图3 基于ChunkPool实现的Chunk管理模型


每个RegionServer会有一个全局的Chunk管理器,负责Chunk的生成、回收等。MemStore申请Chunk对象会发送请求让Chunk管理器创建新Chunk,Chunk管理器会检查当前是否有空闲Chunk,如果有空闲Chunk,就会将这个Chunk对象分配给MemStore,否则从JVM堆上重新申请。每个MemStore仅持有Chunk内存区域的引用,如图3中MemStoreLAB的小格子。


下图是MemStore执行Flush之后,对应的所有Chunk对象中KV落盘形成HFile,这部分Chunk就可以被Chunk管理器回收到空闲池子。


image

图4 MemStore Flush过程中Chunk回收过程


使用ChunkPool的好处是什么呢?因为Chunk可以回收再使用,这就一定程度上降低了Chunk对象申请的频率,有利于Young GC。


  • MemStore Offheap实现

除过ChunkPool之外,HBase 2.x版本针对Chunk对象优化的另一个思路是将Chunk使用的这部分内存堆外化。关于堆外内存的细节内容,笔者将会在下篇文章重点分析,这篇文章只做个简单介绍。


Chunk堆外化实现比较简单,在创建新Chunk时根据用户配置选择是否使用堆外内存,如果使用堆外内存,就使用JDK提供的ByteBuffer.allocateDirect方法在堆外申请特定大小的内存区域,否则使用ByteBuffer.allocate方法在堆内申请。如果不做配置,默认使用堆内内存,用户可以设置hbase.regionserver.offheap.global.memstore.size这个值为大于0的值开启堆外,表示RegionServer中所有MemStore可以使用的堆外内存总大小。


  • 原生KeyValue对象内存存储优化总结

基于原生KeyValue直接写入ConcurrentSkipListMap方案,HBase在之后的版本中不断优化,针对原生KeyValue内存管理部分分别采用MemStoreLAB机制ChunkPool机制以及Chunk Offheap机制三种策略,对GC性能进行持续优化。


第一节我们提到MemStore内存管理分为原生KeyValue内存管理和ConcurrentSkipListMap内存管理两个部分,第二节重点介绍了HBase针对原生KeyValue内存管理所采用的3种优化方案。接下来第三节首先介绍JDK原生ConcurrentSkipListMap在内存管理方面的主要问题,以及HBase在2.x版本以及3.x版本针对ConcurrentSkipListMap内存管理问题进行优化的两个方案。
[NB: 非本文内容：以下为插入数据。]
-- ==== Sys2Proof/Machine/Ops.lean ====
section
/-! DEFINITION. Machine/Ops.lean: the named operations every meaning is built of. Reads and writes of one register,
the three write policies and their single entry point `setRegister` (rule R3), the reset (rule R106), the input of one
edge (rules R64, R111), one byte of the AddressSpace (rule R37) and the outputs (rule R63). The block takes no
exception and returns from none (rules R91, R94, R95), so there is no such operation. -/

namespace Sys2Proof.Machine

/-! Reading. -/

/-- The sibling half (rule R15). -/
def sibling : HalfKind → HalfKind
  | .high => .low
  | .low => .high

/-- `reg[xH]` or `reg[xL]` (rule R14). -/
def State.half (s : State) : Pair → HalfKind → Byte
  | .A, .high => s.AH
  | .A, .low => s.AL
  | .B, .high => s.BH
  | .B, .low => s.BL
  | .C, .high => s.CH
  | .C, .low => s.CL
  | .D, .high => s.DH
  | .D, .low => s.DL

/-- `reg[xX]` (rule R16). -/
def State.combined (s : State) : Pair → Word
  | .A => s.AX
  | .B => s.BX
  | .C => s.CX
  | .D => s.DX

/-- `reg[r]` for an address/index register (rule R18). -/
def State.index (s : State) : IndexReg → Word
  | .SP => s.SP
  | .BP => s.BP
  | .DI => s.DI
  | .SI => s.SI

/-- `reg[NAME]` as a number (rule R13): each name designates one element of its own. -/
def State.reg (s : State) : RegName → Nat
  | .half p k => (s.half p k).toNat
  | .combined p => (s.combined p).toNat
  | .index r => (s.index r).toNat

/-- The byte a memory holds at an address: the listed byte, and zero at an unlisted address (rules R31, R37). -/
def Memory.read : Memory → Nat → Byte
  | [], _ => 0
  | c :: m, a => if c.1 = a then c.2 else Memory.read m a

/-- `mem[a]` for `a` in `0 .. MEM_BYTES-1`; no other byte exists (rule R37). An observation: no command reads it
(rule R39). -/
def State.byteAt (s : State) (a : Nat) : Option Byte :=
  if a < s.config.memBytes then some (s.mem.read a) else none

/-- The 25 outputs, each driven from its stored value (rules R29, R63, R113). -/
def State.outputs (s : State) : Outputs :=
  { ah_o := s.AH, al_o := s.AL, bh_o := s.BH, bl_o := s.BL, ch_o := s.CH, cl_o := s.CL, dh_o := s.DH, dl_o := s.DL
    ax_o := s.AX, bx_o := s.BX, cx_o := s.CX, dx_o := s.DX
    sp_o := s.SP, bp_o := s.BP, di_o := s.DI, si_o := s.SI
    tf_o := s.TF, df_o := s.DF, if_o := s.IF_
    of_o := s.OF, sf_o := s.SF, zf_o := s.ZF, af_o := s.AF, pf_o := s.PF, cf_o := s.CF }

/-! Writing one element. -/

/-- `reg[xH] <- b` or `reg[xL] <- b`. -/
def State.setHalf (s : State) : Pair → HalfKind → Byte → State
  | .A, .high, b => { s with AH := b }
  | .A, .low, b => { s with AL := b }
  | .B, .high, b => { s with BH := b }
  | .B, .low, b => { s with BL := b }
  | .C, .high, b => { s with CH := b }
  | .C, .low, b => { s with CL := b }
  | .D, .high, b => { s with DH := b }
  | .D, .low, b => { s with DL := b }

/-- `reg[xX] <- v`. -/
def State.setCombined (s : State) : Pair → Word → State
  | .A, v => { s with AX := v }
  | .B, v => { s with BX := v }
  | .C, v => { s with CX := v }
  | .D, v => { s with DX := v }

/-- `reg[r] <- v` for an address/index register. -/
def State.setIndex (s : State) : IndexReg → Word → State
  | .SP, v => { s with SP := v }
  | .BP, v => { s with BP := v }
  | .DI, v => { s with DI := v }
  | .SI, v => { s with SI := v }

/-! The three write policies. Each right-hand side reads the state before the step (00_scope.md section 4, rule R45). -/

/-- Half-register write, `REFERENCE` mode (rule R65). -/
def halfWriteReference (p : Pair) (k : HalfKind) (v : Word) (s : State) : State :=
  (s.setHalf p k (hiByte v)).setCombined p (scaledSum (hiByte v) (s.half p (sibling k)))

/-- Half-register write, `CONVENTIONAL` mode (rule R74). -/
def halfWriteConventional (p : Pair) (k : HalfKind) (v : Word) (s : State) : State :=
  (s.setHalf p k (loByte v)).setCombined p
    (match k with
     | .high => concat (loByte v) (s.half p .low)
     | .low => concat (s.half p .high) (loByte v))

/-- Policy 1, by the instance's `HALF_WRITE_MODE` (rules R9, R65, R74). -/
def halfWrite (p : Pair) (k : HalfKind) (v : Word) (s : State) : State :=
  match s.config.halfWriteMode with
  | .reference => halfWriteReference p k v s
  | .conventional => halfWriteConventional p k v s

/-- Policy 2, the combined-register write (rule R75). -/
def combinedWrite (p : Pair) (v : Word) (s : State) : State :=
  ((s.setCombined p v).setHalf p .high (hiByte v)).setHalf p .low (loByte v)

/-- Policy 3, the address/index-register write (rule R80). -/
def indexWrite (r : IndexReg) (v : Word) (s : State) : State :=
  s.setIndex r v

/-- `setRegister(name, value)`, the single named-write entry point (rule R3). An unrecognised name, here `none`,
leaves all state unchanged (rule R86). -/
def setRegister (name : Option RegName) (v : Word) (s : State) : State :=
  match name with
  | some (.half p k) => halfWrite p k v s
  | some (.combined p) => combinedWrite p v s
  | some (.index r) => indexWrite r v s
  | none => s

/-- The `initialize` operation: one named write of AX (rule R88). -/
def performInit (s : State) : State :=
  setRegister (some (.combined .A)) s.config.initAxValue s

/-! One clock edge. -/

/-- A step with `rst = 1`: the next state of the block is `Construct` (rule R106). The parameters are the instance's
own (rule R28), and what the host will present next is not the block's to change (log entry 18). -/
def applyReset (s : State) : State :=
  { State.construct s.config with inputs := s.inputs, drawn := s.drawn }

/-- The inputs at the coming edge and the state without them: the next listed input, or a free one where State lists
none (rules R21, R111; log entries 1 and 2). -/
def takeInput (s : State) : Input × State :=
  match s.inputs with
  | inp :: rest => (inp, { s with inputs := rest })
  | [] =>
    ({ rst := Config.freeRst s.drawn, cmd := Config.freeCmd s.drawn }, { s with drawn := s.drawn + 1 })

end Sys2Proof.Machine
end

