-- ==== Sys2Proof/Machine/Input.lean ====
section
/-! DEFINITION. RND, the key skips, the blocking key wait, the timer transfers
(45_random_input_timers.md). -/

namespace Sys2Proof.Machine

/-- RND Vx, nn: one draw under the mask; the draw is a free value (R250, D22, log 2). -/
def execRnd (x : RegIdx) (nn : Byte) (s : State) : Result :=
  .next ((draw8 s).2.setReg x ((draw8 s).1 &&& nn))

/-- SKP Vx (R252). -/
def execSkp (x : RegIdx) (s : State) : Result := .next (s.skipIf (s.key (keyOperand (s.reg x))))

/-- SKNP Vx (R253). -/
def execSknp (x : RegIdx) (s : State) : Result := .next (s.skipIf (!s.key (keyOperand (s.reg x))))

/-- LD Vx, DT (R257). -/
def execLdVxDt (x : RegIdx) (s : State) : Result := .next (s.setReg x s.dt)

/-- LD Vx, K: the lowest key with a press edge, or else the wait with pc held at `ia` (R255, D17). -/
def execLdVxK (x : RegIdx) (s : State) : Result :=
  match s.firstEdge with
  | some k => .next (s.setReg x (keyByte k))
  | none => .next ((s.setMode (.awaitingKey x)).setPc s.instrAddr)

/-- LD DT, Vx (R258). -/
def execLdDtVx (x : RegIdx) (s : State) : Result := .next (s.setDt (s.reg x))

/-- LD ST, Vx (R259). -/
def execLdStVx (x : RegIdx) (s : State) : Result := .next (s.setSt (s.reg x))

end Sys2Proof.Machine
end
ConcurrentSkipListMap数据结构存在的问题以及优化方案

  • 一个KV在MemStore中的旅程

经过上面知识的铺垫我们知道,一个KV写入MemStore会经过如下几个核心步骤:

  1. 在Chunk中申请一段与KV相同大小的内存空间将KV拷贝进去。

  2. 生成一个Cell对象,该对象包含指向Chunk中对应数据块的指针、offsize以及length。

  3. 将这个Cell对象分别作为Key和Value插入到CSLM表示的跳表Map中。


有了CSLM这样的跳表之后,查询就可以在O(N)时间复杂度内完成。但是,JDK实现的CSLM跳表在内存使用方面有些粗糙,导致内存中产生了大量意义不大的Java对象,这些Java对象的频繁产生一方面导致内存效率使用比较低,另一方面会引起比较严重的Java GC。为什么JDK实现的CSLM跳表会有这样的问题?接着往下看。


  • MemStore ConcurrentSkipListMap数据结构存在的问题

原生ConcurrentSkipListMap逻辑示意图如下图所示:


image

图5 CSLM示意图


JDK自带的CSLM每个节点都是一个对象,其中最底层节点是Node对象,其他上层节点是Index对象。Node对象和Index对象的核心字段可以参考CSLM源码实现:

/**
  * Nodes hold keys and values, and are singly linked in sorted
  * order, possibly with some intervening marker nodes. The list is
  * headed by a dummy node accessible as head.node. The value field
  * is declared only as Object because it takes special non-V
  * values for marker and header nodes.
  */

static final class Node<K,V{
   final K key;
   volatile Object value;
   volatile Node<K,V> next;
   ......
}

/**
  * Index nodes represent the levels of the skip list.  Note that
  * even though both Nodes and Indexes have forward-pointing
  * fields, they have different types and are handled in different
  * ways, that can't nicely be captured by placing field in a
  * shared abstract class.
  */

static class Index<K,V{
   final Node<K,V> node;
   final Index<K,V> down;
   volatile Index<K,V> right;
   ......
}


其中Node对象由一个key、一个value以及指向下一个Node节点的引用组成。Index对象由一个Node节点引用、向下和向右的引用组成。


根据上述代码可以知道:

  1. 每个Node对象有3个引用变量,分别指向Key(Cell对象)、Value(Cell对象)以及Next Node。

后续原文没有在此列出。